* TASK DIRECTIONS:
Return a copy of every line in the data below that contains "SameOutside".

* DATA EXCERPTS:
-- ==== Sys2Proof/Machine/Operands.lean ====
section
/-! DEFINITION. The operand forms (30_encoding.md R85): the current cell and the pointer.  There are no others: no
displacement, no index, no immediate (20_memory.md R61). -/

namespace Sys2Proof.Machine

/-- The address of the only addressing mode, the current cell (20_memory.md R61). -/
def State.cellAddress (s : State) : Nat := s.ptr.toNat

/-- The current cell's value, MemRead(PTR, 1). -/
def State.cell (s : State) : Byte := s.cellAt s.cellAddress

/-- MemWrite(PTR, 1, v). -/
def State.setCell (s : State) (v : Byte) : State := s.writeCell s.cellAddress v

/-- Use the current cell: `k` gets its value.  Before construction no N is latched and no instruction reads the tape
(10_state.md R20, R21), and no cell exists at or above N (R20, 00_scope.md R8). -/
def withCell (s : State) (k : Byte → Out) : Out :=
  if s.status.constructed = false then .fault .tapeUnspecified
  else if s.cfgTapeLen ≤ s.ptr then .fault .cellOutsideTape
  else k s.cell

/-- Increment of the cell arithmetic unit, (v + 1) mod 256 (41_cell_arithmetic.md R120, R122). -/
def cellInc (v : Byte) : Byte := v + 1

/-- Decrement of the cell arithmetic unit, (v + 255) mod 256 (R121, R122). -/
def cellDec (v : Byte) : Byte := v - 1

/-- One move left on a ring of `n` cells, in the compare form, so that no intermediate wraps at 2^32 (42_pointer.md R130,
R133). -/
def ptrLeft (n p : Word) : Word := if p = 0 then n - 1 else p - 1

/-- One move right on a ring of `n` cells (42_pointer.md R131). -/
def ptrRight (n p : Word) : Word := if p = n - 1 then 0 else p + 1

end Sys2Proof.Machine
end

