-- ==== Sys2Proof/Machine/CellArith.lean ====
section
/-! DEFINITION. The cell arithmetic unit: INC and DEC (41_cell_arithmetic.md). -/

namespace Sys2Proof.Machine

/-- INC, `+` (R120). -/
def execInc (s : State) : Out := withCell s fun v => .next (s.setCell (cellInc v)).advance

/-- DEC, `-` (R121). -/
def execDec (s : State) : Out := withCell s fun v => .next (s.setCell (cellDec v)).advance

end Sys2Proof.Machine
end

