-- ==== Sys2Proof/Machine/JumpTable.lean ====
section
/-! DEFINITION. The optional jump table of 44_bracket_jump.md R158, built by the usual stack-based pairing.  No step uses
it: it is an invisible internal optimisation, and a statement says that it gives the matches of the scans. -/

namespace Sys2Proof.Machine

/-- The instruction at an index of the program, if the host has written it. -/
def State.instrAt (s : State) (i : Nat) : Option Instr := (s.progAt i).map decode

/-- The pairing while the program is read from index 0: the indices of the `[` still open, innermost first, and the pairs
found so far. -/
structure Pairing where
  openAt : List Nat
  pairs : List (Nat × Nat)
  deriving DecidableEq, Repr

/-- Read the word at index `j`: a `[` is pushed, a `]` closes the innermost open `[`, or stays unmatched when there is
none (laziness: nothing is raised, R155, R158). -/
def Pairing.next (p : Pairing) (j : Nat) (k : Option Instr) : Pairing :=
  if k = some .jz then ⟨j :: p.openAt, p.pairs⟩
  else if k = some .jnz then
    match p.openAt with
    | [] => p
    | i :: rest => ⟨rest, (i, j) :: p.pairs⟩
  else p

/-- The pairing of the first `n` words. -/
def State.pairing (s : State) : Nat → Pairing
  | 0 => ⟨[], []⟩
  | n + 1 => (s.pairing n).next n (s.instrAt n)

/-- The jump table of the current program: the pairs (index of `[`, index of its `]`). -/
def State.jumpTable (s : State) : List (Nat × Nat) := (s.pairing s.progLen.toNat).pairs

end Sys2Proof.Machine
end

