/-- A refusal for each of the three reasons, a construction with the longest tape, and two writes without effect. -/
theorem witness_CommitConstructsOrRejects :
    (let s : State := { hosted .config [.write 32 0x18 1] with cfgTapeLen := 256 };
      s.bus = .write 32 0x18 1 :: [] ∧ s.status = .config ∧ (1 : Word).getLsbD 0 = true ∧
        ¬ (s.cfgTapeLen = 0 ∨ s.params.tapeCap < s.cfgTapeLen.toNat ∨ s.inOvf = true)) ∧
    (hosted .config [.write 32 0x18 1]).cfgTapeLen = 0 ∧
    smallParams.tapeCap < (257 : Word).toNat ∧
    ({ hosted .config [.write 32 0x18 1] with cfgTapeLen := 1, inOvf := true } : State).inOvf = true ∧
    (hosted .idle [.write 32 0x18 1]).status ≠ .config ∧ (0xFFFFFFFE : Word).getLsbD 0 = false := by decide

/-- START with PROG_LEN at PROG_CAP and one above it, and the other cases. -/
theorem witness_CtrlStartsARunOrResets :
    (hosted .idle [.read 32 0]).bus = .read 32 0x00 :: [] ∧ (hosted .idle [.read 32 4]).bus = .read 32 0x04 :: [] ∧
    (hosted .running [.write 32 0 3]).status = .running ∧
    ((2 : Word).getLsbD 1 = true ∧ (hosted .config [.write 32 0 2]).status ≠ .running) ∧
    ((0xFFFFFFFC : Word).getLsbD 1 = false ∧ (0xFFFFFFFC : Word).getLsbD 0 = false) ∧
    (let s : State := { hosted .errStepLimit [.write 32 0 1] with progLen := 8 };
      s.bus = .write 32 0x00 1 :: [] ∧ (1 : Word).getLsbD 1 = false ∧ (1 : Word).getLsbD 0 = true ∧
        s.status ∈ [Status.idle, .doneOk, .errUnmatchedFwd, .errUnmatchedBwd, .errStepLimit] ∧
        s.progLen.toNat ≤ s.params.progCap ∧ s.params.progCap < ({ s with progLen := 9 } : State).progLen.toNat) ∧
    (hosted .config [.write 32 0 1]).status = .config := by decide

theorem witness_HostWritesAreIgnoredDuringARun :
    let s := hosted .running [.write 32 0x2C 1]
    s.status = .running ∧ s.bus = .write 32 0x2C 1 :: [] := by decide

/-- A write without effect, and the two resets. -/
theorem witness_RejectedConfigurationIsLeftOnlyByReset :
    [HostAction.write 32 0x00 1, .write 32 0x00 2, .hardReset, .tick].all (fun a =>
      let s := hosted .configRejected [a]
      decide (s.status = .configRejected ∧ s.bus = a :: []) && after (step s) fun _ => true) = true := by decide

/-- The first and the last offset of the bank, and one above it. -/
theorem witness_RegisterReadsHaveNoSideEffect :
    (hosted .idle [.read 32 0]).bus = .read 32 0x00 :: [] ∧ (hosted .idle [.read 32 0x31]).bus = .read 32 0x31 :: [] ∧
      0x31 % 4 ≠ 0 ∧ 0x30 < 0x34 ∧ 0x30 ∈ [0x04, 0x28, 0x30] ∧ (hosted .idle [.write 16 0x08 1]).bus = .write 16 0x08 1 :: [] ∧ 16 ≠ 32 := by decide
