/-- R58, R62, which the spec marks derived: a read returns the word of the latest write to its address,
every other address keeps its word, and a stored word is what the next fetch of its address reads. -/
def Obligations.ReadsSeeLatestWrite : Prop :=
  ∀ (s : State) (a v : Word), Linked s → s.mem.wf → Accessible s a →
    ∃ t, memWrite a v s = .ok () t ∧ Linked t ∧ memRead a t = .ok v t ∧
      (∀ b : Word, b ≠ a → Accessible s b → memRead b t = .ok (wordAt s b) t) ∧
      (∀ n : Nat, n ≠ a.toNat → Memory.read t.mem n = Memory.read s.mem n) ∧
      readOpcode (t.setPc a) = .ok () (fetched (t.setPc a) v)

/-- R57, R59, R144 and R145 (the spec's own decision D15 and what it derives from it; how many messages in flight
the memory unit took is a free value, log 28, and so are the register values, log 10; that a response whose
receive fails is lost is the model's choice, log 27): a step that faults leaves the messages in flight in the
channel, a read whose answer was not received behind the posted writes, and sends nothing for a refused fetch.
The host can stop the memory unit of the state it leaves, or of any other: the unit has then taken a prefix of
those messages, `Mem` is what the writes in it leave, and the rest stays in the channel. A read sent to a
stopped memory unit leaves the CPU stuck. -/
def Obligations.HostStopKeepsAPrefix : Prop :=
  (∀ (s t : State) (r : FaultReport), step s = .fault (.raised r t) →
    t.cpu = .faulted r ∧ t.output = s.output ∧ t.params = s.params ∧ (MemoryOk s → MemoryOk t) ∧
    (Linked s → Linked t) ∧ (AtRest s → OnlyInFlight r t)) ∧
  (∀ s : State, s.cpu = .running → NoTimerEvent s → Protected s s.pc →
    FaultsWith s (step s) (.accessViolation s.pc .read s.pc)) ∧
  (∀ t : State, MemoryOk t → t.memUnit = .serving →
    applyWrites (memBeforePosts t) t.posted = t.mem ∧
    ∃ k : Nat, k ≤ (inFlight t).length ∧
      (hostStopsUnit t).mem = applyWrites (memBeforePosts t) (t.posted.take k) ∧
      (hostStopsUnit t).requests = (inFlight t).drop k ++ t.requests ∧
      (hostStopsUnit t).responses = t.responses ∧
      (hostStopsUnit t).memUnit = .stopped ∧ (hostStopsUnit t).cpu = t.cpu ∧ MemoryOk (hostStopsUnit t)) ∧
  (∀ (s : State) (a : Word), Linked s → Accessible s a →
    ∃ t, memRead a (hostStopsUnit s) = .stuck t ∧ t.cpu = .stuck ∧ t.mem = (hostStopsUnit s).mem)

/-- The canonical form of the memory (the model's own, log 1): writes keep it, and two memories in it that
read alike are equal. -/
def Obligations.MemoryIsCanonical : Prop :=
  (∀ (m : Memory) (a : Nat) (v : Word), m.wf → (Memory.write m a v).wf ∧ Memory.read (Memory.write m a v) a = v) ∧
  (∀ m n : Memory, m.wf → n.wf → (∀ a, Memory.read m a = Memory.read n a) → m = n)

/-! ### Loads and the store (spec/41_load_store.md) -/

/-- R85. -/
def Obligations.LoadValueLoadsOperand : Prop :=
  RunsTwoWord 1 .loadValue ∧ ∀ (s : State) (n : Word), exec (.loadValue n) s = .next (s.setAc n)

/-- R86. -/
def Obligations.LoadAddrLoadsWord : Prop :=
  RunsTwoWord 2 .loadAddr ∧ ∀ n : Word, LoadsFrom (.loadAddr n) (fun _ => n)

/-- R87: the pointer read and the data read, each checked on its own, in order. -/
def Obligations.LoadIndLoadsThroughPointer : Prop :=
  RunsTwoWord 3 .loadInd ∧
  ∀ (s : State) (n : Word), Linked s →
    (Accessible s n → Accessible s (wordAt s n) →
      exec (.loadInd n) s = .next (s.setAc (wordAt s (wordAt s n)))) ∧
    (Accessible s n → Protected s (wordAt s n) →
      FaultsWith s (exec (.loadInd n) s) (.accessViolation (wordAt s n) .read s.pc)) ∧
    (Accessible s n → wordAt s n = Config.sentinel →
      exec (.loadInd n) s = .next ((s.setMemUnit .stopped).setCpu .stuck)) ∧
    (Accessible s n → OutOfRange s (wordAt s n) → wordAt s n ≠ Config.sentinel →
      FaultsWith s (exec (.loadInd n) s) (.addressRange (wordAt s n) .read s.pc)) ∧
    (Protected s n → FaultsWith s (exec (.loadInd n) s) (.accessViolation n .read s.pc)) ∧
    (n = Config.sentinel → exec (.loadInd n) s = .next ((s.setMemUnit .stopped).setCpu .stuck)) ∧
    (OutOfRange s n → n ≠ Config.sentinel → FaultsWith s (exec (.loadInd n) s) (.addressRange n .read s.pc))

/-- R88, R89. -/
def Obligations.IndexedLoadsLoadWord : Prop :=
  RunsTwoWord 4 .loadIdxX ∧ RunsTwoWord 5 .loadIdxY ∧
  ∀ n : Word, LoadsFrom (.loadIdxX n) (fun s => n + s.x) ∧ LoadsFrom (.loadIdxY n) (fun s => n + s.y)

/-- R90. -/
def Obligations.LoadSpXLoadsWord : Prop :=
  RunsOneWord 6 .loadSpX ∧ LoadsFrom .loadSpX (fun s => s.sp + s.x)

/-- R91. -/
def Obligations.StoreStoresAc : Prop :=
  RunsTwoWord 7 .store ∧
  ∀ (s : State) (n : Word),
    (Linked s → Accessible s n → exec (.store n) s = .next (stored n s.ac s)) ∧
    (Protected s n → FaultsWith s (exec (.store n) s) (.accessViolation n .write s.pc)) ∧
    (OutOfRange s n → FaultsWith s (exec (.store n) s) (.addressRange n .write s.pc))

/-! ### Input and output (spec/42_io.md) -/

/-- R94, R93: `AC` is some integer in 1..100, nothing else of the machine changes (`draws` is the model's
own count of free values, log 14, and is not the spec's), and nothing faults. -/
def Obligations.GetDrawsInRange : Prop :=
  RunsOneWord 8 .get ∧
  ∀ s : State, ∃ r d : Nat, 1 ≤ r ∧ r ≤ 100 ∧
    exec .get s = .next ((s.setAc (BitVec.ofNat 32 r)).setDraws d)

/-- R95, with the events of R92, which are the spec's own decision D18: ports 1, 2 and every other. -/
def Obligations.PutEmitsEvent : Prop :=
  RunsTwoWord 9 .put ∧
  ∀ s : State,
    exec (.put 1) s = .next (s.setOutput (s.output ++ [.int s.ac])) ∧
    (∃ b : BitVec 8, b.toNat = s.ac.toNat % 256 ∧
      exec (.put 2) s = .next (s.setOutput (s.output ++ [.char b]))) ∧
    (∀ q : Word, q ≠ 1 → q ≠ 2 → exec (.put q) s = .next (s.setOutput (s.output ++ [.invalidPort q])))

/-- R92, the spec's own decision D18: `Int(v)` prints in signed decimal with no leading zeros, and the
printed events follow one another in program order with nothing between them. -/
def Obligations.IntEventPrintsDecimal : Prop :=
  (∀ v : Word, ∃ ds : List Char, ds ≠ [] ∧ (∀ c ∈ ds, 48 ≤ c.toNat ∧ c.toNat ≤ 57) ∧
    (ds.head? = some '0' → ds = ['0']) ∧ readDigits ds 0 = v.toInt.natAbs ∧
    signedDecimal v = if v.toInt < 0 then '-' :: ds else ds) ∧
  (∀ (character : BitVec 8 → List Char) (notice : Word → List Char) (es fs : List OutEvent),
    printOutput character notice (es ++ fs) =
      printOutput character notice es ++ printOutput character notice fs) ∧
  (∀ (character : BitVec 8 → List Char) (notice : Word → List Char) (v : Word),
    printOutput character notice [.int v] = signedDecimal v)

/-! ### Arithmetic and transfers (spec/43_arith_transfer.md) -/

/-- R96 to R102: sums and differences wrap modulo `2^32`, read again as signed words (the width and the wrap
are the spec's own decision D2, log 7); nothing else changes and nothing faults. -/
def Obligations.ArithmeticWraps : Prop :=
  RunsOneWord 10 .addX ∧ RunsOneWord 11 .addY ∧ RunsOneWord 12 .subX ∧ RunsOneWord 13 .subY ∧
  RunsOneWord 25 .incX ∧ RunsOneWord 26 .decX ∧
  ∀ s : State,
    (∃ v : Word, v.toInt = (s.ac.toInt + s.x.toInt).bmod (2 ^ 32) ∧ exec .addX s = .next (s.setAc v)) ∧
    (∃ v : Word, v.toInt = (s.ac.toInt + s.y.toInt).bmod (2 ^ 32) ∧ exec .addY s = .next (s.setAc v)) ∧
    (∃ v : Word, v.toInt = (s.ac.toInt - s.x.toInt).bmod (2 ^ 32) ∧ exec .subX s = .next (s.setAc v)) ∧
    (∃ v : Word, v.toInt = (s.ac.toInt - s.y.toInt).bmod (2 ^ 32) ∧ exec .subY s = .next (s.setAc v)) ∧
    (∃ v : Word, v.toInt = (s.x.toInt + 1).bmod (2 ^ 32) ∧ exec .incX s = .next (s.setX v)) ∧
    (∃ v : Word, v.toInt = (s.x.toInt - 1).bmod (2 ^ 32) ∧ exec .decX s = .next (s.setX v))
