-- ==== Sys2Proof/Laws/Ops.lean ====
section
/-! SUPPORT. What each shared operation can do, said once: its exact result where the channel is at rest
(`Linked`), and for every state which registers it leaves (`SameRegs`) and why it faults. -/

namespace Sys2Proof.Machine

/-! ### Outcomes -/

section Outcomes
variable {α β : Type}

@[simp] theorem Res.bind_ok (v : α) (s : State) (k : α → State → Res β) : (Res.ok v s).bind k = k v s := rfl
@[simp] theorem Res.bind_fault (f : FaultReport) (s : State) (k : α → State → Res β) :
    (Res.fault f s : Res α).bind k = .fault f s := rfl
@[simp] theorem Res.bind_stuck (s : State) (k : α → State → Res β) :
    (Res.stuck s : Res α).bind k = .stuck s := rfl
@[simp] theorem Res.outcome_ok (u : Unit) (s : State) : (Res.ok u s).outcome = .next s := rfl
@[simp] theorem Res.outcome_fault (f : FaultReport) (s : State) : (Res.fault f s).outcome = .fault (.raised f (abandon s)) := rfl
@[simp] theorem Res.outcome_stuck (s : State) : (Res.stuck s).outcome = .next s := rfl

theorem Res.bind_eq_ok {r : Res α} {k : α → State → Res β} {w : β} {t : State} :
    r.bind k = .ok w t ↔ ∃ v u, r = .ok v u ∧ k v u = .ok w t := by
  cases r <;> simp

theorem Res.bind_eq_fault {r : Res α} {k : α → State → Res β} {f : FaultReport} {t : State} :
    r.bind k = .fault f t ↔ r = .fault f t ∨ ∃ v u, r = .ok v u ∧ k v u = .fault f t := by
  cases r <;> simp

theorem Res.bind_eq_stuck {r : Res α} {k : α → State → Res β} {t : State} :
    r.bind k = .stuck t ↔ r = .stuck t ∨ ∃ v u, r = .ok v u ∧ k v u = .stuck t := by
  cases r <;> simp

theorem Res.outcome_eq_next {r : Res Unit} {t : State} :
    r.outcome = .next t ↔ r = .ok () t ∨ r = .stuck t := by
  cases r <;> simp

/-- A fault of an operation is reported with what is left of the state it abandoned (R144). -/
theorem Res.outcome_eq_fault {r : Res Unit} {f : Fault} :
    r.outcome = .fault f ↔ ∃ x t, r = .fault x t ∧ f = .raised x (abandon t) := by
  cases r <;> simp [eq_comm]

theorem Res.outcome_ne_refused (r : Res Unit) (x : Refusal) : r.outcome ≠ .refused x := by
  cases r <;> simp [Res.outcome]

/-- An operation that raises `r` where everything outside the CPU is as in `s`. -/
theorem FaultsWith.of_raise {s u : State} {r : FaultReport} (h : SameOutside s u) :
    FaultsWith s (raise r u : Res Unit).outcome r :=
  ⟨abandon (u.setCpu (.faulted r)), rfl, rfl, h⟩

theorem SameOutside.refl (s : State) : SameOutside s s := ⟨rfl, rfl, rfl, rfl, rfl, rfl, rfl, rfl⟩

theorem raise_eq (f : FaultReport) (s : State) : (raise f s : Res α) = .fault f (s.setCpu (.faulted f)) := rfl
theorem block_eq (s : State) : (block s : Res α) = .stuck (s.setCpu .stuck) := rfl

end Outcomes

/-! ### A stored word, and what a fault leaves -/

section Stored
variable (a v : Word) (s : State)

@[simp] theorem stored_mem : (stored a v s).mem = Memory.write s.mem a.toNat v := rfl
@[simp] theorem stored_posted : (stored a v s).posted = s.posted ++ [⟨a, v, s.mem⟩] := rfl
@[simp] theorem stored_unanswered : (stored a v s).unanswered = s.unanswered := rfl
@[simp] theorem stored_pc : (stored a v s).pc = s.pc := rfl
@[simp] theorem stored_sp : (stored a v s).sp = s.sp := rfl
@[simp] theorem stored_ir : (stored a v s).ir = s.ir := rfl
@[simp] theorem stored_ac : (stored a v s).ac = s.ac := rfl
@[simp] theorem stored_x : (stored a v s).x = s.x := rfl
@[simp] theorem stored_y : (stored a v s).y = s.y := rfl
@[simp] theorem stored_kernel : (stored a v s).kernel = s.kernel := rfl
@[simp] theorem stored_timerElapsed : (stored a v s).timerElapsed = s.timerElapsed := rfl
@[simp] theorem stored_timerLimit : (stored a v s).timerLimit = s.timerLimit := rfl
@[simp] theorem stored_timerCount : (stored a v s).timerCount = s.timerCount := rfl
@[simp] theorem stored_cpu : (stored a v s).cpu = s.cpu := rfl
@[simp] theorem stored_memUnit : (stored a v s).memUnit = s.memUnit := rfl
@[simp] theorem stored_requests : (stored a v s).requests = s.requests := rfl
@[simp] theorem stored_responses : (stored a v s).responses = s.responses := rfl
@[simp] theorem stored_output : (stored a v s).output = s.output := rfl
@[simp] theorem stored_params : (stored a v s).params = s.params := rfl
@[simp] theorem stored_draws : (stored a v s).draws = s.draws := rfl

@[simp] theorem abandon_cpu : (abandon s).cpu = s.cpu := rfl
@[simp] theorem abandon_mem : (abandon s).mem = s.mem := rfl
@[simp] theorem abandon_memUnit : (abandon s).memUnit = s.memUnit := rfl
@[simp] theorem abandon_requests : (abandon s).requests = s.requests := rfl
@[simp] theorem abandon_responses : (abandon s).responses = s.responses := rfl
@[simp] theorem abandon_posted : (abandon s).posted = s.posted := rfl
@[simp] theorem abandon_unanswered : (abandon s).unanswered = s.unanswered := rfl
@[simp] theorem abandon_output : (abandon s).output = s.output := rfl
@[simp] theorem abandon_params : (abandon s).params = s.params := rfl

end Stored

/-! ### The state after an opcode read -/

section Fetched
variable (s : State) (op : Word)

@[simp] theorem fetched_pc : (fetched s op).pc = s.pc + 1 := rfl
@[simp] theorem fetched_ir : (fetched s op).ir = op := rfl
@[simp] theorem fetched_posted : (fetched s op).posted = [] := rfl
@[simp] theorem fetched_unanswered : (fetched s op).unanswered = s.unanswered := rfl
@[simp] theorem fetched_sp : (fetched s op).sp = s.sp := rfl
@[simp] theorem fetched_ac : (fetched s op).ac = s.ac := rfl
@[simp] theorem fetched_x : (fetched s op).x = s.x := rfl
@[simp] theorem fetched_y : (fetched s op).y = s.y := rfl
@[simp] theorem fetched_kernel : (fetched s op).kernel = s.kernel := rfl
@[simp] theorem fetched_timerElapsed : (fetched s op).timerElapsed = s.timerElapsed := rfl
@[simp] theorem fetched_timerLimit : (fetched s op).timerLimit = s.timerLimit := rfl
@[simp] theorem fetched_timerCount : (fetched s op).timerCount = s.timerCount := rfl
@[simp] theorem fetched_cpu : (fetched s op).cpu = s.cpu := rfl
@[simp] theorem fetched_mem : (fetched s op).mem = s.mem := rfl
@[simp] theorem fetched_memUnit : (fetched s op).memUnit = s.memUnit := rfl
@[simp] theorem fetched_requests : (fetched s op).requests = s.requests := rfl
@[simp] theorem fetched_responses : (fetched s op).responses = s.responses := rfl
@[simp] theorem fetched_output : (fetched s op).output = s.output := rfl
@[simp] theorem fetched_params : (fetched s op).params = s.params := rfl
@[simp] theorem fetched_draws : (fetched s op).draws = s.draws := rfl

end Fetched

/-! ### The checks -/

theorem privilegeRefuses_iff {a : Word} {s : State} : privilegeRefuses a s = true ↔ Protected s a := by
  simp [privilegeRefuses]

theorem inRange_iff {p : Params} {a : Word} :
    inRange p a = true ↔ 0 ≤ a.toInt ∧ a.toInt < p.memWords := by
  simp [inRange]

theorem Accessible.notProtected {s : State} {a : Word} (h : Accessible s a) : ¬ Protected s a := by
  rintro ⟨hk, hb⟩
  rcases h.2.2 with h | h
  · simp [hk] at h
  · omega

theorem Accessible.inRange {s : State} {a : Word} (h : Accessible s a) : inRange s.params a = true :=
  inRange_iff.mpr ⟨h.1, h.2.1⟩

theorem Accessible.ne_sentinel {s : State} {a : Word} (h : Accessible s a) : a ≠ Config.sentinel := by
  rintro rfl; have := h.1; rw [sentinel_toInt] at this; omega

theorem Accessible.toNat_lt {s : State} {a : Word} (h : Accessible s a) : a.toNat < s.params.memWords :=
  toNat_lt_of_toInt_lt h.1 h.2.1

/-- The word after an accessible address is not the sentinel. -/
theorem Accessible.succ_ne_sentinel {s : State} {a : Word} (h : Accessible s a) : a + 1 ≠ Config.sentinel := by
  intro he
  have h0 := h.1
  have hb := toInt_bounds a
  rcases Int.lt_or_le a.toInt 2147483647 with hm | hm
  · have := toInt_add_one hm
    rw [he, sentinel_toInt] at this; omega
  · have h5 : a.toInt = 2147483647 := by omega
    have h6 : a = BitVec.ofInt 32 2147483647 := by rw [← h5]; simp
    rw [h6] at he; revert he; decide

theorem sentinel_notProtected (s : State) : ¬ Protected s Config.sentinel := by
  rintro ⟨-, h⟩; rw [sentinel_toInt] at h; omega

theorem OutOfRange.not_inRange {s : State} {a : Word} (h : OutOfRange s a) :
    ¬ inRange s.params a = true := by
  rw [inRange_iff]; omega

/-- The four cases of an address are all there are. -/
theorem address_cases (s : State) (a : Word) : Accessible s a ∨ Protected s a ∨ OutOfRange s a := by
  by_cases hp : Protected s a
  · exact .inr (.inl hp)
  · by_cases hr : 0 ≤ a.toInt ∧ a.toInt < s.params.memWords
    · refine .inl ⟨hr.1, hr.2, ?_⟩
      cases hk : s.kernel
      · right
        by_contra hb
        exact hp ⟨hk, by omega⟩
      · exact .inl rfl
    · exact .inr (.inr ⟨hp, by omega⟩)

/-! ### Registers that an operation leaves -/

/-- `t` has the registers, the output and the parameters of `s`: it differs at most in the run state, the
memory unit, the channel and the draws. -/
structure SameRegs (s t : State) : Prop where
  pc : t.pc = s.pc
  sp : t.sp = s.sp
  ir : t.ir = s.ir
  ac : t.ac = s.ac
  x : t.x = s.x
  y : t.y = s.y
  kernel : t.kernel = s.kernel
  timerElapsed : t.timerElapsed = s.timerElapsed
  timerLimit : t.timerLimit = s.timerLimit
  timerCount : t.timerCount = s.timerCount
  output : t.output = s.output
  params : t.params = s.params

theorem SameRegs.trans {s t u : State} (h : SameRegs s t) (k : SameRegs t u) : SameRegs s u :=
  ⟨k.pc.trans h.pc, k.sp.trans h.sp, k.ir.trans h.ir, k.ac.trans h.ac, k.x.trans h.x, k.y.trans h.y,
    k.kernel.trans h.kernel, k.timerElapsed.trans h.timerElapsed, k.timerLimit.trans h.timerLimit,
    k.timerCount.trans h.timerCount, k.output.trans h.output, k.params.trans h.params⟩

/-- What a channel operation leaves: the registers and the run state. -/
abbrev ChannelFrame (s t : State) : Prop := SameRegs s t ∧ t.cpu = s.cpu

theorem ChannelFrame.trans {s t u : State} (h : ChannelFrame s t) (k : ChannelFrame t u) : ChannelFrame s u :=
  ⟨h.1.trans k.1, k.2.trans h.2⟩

* RESPONSE BOX:
theorem FaultsWith.of_raise {s u : State} {r : FaultReport} (h : SameOutside s u) :
theorem SameOutside.refl (s : State) : SameOutside s s := ⟨rfl, rfl, rfl, rfl, rfl, rfl, rfl, rfl⟩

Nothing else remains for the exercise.